Data extracts below:

-- ==== Sys2Proof/Certificates/Slice0/Obligations.lean ====
section
/-! DEFINITION. The statements about the model, for the provers. Each docstring names the rules of spec/ it formalises;
OBLIGATIONS.json lists them in this order. "Live" below means that RESET_N is not held low. -/

open Sys2Proof Sys2Proof.Machine

/-! ### The machine as a whole -/

/-- A step takes the command at the front of the queue and runs its meaning with the queue's rest. -/
def Obligations.StepRunsFrontCommand : Prop :=
  ∀ (c : Instr) (rest : List Instr) (s : State),
    step { s with pending := c :: rest } = exec c { s with pending := rest }

/-- The model's choice (log 2): on an empty queue a step is one 10 ms unit of the internal timebase. Every running timer
falls by one unit and stays at 0, where its expiry is due; a pending guard and an absent timer stay; the second in progress of
each record's age, and of its backoff, grows by one unit (log 5); nothing else of the part changes but the timebase. -/
def Obligations.EmptyQueueStepTicksTimers : Prop :=
  ∀ s : State, s.pending = [] → s.resetLow = false →
    ∃ t, step s = .next t ∧ t.clock = s.clock + 1 ∧
      (∀ e, t.engine e = { s.engine e with
        phaseTimer := (s.engine e).phaseTimer.map fun n => n - 1
        lossTimer := (s.engine e).lossTimer.map fun n => n - 1 }) ∧
      (∀ u, t.trunk u = { s.trunk u with
        ringTimer := (s.trunk u).ringTimer.map fun n => n - 1
        warnTimer := (s.trunk u).warnTimer.map fun n => n - 1
        guard := match (s.trunk u).guard with
          | .running n => .running (n - 1)
          | g => g }) ∧
      t.dsc = { s.dsc with hold := s.dsc.hold.map fun n => n - 1 } ∧
      t.cmu.periodic = s.cmu.periodic.map (fun n => n - 1) ∧
      t.cmu.silenceTimer = s.cmu.silenceTimer.map (fun n => n - 1) ∧
      (∀ c n, s.cmu.slot = .held c n → t.cmu.slot = .held c (n - 1)) ∧
      ((∀ c n, s.cmu.slot ≠ .held c n) → t.cmu.slot = s.cmu.slot) ∧
      t.cmu.results = s.cmu.results ∧ t.cmu.silent = s.cmu.silent ∧
      t.pending = [] ∧ t.resetLow = false ∧ t.hwi = s.hwi ∧ t.ccp = s.ccp ∧ t.tables = s.tables ∧ t.evr = s.evr ∧
      t.queue = s.queue.map fun r => { r with
        agePart := r.agePart + 1
        state := match r.state with
          | .held n part => .held n (part + 1)
          | st => st }

/-- R132: RESET_N low takes both PCM outputs to high impedance; at its release every block takes its power-on reset state
(the commands still waiting are the environment's and stay). While RESET_N is held low the part receives nothing; the model's
choice (log 15) is that every command but the two of the reset pin has no effect then, and that no time passes. What the reset
tables do not give is the model's choice too: the clock (log 4), the last pulse (log 14), the fields of an invalid result (log 16),
and what a silent generator (log 27) and a free bin (log 31) hold. -/
def Obligations.ResetPinCommands : Prop :=
  (∀ s : State,
    exec .resetNAsserted s = .next { s with resetLow := true, hwi := { s.hwi with tso := none, pxo := none } } ∧
    exec .powerOnReset s = .next { State.reset with pending := s.pending }) ∧
  ∀ s : State, s.resetLow = true →
    (∀ c : Instr, c ≠ .resetNAsserted → c ≠ .powerOnReset → exec c s = .next s) ∧ (s.pending = [] → step s = .next s)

End of Data extracts.

■ Your assignment ■
Within the entries, how many lines contain the word "tables"? Answer with a number alone.

■ Exercise output ■
2